> **DIRECTIONS FOR THIS TASK**:
Write only the number of lines in the data that contain the word "payload".

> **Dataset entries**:
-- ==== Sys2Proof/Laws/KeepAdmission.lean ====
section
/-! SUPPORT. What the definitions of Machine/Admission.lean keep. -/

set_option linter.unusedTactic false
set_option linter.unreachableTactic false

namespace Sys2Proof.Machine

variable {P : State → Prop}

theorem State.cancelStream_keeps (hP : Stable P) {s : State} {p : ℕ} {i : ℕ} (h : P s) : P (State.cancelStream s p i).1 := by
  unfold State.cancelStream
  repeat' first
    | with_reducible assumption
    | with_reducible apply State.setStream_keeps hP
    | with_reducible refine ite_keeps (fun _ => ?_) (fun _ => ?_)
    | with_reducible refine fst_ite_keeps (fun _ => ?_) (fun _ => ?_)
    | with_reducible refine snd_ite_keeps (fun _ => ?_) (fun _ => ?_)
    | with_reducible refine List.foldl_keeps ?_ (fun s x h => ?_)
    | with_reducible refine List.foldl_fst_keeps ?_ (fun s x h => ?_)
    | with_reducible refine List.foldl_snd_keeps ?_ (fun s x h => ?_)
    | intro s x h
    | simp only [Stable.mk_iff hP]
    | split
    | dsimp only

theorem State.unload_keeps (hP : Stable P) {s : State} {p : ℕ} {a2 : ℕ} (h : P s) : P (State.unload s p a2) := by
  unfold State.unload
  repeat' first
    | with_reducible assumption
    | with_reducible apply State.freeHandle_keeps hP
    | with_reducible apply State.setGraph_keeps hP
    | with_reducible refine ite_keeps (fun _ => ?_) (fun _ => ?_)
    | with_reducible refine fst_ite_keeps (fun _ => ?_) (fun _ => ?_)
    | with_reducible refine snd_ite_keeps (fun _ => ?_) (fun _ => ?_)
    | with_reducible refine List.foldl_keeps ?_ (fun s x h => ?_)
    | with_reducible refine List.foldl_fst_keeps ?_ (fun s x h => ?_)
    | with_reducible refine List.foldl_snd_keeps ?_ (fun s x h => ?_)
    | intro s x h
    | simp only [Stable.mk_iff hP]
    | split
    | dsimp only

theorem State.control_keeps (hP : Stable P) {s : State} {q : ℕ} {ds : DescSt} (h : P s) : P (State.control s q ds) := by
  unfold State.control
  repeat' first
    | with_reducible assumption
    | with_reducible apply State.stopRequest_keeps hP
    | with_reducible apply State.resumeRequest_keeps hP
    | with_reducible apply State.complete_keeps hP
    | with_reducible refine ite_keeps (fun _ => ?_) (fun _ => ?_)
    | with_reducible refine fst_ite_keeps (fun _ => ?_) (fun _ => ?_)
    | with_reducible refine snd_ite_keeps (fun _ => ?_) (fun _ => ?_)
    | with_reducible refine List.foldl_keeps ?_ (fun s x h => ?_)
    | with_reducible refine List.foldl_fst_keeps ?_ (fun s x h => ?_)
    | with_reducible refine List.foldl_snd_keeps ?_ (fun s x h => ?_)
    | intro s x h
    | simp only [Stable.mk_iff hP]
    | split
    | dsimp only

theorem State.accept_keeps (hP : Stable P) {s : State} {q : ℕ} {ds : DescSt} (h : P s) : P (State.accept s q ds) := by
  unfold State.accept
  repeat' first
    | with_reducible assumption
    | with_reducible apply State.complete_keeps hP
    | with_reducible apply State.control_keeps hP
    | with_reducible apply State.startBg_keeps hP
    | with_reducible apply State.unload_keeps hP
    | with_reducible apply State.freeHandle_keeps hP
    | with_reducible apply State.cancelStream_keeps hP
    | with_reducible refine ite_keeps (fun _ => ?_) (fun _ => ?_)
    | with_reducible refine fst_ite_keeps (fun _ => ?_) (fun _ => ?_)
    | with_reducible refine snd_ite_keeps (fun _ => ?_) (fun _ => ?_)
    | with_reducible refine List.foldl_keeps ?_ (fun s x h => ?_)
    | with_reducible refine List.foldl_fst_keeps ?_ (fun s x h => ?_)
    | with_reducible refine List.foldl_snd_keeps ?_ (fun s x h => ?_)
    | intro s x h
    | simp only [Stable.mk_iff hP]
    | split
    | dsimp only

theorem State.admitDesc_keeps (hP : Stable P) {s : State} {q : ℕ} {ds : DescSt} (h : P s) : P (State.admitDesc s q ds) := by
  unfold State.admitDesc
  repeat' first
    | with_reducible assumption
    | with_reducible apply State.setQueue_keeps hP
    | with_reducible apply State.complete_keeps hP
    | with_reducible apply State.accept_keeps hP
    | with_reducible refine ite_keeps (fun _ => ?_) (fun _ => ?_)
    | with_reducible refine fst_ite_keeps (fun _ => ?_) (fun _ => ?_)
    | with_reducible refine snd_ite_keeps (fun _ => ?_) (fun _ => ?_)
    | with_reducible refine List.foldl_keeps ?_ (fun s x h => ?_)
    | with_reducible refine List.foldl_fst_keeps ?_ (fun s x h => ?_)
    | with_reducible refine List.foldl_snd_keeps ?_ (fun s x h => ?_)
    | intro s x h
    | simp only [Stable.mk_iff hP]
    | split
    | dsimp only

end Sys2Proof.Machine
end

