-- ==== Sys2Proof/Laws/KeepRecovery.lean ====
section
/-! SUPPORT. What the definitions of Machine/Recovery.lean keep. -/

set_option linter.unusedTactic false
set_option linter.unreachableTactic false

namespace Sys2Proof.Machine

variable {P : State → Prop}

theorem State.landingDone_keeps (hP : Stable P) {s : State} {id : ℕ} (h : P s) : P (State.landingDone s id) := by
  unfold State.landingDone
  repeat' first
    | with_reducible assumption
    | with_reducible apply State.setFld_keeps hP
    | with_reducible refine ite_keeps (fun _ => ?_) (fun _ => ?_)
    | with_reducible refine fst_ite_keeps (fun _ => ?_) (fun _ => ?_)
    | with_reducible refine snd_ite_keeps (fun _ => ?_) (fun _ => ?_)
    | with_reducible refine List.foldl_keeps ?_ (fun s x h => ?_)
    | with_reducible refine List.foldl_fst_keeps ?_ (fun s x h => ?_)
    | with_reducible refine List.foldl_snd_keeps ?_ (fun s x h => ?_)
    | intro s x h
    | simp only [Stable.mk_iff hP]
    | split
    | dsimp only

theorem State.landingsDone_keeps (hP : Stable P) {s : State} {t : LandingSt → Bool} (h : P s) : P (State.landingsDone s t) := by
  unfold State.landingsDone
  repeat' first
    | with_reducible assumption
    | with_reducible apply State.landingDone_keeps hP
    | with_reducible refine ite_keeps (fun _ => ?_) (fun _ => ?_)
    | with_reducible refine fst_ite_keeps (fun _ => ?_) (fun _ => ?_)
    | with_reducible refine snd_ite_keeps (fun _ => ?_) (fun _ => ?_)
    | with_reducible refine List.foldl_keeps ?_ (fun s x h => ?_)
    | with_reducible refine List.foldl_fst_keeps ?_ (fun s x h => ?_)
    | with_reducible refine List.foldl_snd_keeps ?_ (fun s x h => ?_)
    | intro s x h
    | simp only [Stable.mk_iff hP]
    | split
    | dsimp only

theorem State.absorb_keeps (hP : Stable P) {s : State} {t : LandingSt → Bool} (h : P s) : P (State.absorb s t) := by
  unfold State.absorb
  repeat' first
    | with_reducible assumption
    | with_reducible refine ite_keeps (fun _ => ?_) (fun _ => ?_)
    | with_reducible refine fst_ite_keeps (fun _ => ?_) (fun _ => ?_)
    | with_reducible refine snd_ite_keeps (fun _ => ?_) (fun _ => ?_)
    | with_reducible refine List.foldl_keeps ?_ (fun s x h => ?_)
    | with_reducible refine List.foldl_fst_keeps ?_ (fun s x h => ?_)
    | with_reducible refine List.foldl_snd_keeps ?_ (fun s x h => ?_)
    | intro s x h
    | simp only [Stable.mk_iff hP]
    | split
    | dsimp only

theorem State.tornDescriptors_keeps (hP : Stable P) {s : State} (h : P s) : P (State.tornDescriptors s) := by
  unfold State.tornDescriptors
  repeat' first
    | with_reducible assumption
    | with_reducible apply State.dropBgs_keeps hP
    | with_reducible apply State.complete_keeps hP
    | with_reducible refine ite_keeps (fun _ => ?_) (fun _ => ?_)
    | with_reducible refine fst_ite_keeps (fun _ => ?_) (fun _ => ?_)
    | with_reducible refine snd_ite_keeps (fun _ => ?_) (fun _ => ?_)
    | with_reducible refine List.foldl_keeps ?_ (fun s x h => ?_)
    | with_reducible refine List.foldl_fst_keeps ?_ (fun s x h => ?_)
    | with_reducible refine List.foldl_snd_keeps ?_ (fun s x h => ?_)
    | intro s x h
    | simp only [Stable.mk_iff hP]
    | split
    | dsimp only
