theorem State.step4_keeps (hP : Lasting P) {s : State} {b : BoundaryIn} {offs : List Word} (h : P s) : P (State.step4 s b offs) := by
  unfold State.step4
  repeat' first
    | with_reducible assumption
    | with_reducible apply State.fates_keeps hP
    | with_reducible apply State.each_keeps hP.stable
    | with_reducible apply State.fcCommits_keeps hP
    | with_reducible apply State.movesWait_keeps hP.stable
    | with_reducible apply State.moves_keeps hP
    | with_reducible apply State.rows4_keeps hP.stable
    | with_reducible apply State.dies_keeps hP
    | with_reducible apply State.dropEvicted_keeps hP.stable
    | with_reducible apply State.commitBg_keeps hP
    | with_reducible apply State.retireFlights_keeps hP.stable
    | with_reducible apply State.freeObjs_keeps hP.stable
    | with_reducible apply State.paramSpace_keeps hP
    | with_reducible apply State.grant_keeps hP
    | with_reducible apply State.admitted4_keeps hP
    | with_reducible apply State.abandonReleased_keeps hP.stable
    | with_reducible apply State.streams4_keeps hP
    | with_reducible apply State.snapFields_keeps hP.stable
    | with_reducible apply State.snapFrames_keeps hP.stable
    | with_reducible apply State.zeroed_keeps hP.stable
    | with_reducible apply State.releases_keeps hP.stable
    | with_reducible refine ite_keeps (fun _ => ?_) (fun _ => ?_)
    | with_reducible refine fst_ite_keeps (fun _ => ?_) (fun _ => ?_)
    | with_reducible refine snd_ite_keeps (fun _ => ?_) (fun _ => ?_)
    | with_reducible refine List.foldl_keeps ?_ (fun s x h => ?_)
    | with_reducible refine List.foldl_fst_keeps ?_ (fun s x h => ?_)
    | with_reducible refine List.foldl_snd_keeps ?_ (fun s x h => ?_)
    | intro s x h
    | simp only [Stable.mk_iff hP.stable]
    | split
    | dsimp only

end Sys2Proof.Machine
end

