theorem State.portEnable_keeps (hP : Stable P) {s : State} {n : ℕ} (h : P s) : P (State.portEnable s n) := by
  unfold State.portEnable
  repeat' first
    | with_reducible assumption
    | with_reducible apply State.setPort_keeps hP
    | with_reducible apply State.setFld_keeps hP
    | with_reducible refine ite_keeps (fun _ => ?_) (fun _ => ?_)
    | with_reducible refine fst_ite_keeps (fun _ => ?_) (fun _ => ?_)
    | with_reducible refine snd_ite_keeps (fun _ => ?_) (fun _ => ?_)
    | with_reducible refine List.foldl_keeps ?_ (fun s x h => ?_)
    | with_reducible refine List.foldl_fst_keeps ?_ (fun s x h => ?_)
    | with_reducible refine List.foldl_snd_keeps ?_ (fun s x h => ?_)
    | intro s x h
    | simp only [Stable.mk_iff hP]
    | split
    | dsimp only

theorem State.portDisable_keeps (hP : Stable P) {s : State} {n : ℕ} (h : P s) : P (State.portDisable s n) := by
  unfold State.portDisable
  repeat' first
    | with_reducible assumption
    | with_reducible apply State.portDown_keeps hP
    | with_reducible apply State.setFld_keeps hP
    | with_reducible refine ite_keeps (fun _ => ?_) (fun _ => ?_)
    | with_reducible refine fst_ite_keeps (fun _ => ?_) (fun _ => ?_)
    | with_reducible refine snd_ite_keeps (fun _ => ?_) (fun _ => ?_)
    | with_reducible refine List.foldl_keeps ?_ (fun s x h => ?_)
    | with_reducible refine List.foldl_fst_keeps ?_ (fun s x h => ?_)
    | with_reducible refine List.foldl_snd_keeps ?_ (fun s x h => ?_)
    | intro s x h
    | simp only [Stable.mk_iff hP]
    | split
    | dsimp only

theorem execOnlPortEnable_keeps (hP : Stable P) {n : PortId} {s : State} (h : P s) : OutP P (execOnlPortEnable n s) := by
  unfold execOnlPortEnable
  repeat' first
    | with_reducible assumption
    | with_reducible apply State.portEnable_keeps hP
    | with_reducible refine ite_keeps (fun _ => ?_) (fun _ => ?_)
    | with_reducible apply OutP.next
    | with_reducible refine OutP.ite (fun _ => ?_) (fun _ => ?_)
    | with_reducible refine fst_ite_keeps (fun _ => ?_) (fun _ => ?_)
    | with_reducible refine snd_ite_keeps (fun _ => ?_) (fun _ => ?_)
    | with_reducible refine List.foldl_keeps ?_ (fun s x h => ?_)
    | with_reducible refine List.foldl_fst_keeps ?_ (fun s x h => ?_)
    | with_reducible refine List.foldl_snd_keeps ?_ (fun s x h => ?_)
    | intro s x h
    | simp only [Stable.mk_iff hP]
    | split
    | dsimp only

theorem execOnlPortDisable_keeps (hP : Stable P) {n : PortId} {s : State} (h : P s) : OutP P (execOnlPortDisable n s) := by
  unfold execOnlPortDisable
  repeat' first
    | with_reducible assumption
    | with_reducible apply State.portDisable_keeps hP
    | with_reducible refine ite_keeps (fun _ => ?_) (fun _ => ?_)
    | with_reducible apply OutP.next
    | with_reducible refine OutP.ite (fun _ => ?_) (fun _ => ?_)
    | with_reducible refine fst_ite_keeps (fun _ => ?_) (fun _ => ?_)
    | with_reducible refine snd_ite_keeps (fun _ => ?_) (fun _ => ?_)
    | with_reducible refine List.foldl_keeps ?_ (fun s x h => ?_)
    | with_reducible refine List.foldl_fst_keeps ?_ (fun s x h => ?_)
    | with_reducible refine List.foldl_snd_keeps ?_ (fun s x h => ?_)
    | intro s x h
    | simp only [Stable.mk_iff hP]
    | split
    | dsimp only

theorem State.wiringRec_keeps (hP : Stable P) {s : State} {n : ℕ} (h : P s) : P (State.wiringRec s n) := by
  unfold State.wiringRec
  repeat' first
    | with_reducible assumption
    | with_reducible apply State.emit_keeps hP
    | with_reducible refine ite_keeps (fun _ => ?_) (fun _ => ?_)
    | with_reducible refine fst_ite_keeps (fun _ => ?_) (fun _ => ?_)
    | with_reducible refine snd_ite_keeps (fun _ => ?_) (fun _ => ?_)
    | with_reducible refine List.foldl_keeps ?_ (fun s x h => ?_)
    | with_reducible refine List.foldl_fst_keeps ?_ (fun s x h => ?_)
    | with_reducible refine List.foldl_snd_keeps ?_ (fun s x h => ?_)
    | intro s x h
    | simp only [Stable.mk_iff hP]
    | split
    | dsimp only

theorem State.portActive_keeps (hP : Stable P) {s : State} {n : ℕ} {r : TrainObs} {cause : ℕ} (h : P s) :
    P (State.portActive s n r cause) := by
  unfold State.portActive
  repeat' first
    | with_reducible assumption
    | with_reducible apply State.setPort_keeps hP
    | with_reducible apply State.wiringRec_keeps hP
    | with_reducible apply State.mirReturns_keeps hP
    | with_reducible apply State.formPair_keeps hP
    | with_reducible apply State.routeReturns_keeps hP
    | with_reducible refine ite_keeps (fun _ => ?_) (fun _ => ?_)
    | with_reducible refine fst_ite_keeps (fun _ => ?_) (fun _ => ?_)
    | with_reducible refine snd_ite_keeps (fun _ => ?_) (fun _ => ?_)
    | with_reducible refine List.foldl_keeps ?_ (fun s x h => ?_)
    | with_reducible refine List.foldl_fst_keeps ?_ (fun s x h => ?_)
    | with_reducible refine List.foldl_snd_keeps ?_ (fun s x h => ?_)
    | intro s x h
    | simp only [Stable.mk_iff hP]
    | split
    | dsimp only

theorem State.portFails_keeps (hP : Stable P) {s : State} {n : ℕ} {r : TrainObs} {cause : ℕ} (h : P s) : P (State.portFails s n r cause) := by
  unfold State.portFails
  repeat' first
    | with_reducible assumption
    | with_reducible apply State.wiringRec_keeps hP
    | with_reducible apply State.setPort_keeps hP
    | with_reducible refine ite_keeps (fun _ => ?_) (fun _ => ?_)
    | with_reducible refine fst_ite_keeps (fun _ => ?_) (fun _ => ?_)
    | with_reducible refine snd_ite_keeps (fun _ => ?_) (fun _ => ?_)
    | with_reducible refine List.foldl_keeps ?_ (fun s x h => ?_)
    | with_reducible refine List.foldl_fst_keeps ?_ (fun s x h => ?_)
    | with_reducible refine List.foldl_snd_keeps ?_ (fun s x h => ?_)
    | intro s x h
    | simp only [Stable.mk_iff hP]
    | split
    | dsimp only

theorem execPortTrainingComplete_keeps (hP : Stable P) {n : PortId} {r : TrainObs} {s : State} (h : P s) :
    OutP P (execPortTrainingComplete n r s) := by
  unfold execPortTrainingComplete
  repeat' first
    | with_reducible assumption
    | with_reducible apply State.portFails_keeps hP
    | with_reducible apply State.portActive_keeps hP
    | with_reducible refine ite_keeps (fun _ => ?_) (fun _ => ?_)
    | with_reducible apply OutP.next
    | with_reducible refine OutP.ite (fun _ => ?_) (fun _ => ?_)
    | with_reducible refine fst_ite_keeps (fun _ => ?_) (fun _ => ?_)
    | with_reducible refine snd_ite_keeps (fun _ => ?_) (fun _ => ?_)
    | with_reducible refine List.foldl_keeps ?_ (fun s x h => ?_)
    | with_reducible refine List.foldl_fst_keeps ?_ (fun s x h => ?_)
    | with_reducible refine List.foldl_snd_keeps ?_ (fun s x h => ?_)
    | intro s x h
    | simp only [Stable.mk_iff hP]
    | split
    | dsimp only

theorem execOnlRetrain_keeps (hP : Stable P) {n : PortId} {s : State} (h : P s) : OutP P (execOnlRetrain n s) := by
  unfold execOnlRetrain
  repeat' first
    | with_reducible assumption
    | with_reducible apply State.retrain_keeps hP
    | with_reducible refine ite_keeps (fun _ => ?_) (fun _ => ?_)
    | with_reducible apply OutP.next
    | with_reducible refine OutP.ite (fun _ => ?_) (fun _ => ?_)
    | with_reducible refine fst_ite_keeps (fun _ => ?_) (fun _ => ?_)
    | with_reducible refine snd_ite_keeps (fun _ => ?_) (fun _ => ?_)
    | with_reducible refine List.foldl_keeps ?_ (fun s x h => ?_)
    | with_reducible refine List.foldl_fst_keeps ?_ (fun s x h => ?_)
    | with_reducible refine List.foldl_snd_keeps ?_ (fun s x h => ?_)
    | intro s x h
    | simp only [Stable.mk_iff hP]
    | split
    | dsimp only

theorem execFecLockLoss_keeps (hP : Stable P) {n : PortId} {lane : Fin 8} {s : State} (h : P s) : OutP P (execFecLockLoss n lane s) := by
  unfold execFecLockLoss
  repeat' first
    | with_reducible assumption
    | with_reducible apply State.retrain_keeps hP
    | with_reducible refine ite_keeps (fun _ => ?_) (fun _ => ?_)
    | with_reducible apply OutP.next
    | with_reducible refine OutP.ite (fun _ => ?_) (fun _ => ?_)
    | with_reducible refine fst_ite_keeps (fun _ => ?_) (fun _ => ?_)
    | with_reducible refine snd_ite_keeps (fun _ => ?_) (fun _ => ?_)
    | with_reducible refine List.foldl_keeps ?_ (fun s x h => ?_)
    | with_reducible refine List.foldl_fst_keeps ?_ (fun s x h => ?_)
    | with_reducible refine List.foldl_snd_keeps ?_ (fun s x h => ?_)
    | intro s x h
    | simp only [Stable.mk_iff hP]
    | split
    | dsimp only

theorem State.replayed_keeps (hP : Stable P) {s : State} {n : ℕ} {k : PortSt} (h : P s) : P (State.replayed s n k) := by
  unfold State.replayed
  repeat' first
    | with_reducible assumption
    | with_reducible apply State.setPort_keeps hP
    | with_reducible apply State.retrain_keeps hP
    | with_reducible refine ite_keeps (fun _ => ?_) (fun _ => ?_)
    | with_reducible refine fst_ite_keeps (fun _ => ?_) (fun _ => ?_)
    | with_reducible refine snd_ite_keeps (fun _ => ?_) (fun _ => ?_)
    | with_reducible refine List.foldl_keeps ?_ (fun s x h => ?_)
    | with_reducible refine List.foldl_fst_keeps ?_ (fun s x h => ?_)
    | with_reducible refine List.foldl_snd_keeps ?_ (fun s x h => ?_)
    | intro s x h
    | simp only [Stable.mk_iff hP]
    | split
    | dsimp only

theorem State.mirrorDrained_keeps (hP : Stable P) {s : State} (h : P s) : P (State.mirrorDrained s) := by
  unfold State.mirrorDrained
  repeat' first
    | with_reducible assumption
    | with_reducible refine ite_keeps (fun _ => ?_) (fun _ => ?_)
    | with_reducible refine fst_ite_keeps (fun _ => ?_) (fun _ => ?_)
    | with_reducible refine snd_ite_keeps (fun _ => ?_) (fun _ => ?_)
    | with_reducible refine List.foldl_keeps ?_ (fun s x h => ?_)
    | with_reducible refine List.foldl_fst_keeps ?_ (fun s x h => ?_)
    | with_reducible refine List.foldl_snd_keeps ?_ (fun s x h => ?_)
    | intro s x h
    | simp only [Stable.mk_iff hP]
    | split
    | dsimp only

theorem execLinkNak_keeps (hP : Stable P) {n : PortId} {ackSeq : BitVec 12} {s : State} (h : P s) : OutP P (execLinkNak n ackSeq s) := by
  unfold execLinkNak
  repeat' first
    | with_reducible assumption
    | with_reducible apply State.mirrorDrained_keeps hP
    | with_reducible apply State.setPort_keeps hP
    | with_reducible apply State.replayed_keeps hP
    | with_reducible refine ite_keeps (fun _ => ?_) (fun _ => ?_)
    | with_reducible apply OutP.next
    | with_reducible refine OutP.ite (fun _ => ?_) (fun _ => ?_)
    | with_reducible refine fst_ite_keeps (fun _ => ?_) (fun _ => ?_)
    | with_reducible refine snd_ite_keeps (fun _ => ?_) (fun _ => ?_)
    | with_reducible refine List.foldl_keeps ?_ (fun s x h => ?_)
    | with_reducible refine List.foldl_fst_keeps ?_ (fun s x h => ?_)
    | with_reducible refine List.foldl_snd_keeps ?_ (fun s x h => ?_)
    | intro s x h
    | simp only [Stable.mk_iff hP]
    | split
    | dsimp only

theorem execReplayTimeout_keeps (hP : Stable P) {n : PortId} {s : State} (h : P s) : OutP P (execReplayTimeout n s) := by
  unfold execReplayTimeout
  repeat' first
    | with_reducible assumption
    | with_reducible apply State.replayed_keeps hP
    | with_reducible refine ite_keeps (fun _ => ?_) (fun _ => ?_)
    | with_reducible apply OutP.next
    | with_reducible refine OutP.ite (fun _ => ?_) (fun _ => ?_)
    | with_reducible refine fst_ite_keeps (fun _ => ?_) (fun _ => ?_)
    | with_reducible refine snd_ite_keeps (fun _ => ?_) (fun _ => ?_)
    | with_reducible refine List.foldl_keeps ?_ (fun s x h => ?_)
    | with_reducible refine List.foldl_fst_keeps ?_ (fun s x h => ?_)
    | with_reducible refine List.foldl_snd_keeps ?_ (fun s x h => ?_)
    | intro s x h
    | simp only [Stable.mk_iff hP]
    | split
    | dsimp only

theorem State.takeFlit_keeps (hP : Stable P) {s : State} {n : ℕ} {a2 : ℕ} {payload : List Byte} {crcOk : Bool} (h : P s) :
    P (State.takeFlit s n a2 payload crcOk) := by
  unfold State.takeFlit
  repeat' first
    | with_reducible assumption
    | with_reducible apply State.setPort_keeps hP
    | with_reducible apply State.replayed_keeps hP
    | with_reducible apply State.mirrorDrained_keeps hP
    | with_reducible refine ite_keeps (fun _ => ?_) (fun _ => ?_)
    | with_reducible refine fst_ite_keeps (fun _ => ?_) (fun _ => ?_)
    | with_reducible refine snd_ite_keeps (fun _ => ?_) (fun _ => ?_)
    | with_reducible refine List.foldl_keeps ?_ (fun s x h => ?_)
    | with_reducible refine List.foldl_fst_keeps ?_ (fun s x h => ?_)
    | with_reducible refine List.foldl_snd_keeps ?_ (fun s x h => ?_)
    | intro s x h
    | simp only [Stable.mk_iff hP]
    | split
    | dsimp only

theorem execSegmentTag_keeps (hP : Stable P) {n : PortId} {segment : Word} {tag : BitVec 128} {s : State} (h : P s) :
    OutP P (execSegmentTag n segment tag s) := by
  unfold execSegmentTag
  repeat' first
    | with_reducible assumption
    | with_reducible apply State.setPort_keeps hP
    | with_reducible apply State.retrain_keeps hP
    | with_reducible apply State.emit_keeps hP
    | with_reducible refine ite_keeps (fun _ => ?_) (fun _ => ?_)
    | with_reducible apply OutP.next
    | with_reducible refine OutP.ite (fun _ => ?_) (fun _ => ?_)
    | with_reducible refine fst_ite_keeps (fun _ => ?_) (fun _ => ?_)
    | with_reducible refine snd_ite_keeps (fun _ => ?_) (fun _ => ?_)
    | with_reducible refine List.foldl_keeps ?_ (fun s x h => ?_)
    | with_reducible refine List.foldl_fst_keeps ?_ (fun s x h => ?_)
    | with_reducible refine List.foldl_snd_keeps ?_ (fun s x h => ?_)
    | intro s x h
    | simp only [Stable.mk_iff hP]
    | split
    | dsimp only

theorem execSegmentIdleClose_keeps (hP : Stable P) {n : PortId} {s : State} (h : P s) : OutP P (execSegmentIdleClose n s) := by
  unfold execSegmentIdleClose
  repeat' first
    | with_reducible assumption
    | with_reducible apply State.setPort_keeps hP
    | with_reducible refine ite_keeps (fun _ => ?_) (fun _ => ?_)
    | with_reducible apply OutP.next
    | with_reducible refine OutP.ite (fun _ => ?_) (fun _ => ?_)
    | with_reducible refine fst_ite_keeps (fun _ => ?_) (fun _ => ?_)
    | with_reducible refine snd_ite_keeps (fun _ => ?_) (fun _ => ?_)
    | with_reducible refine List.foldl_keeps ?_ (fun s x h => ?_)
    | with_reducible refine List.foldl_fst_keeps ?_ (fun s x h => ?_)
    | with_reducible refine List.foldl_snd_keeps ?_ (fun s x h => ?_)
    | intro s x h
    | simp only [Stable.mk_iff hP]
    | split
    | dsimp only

> **RESPONSE**:
2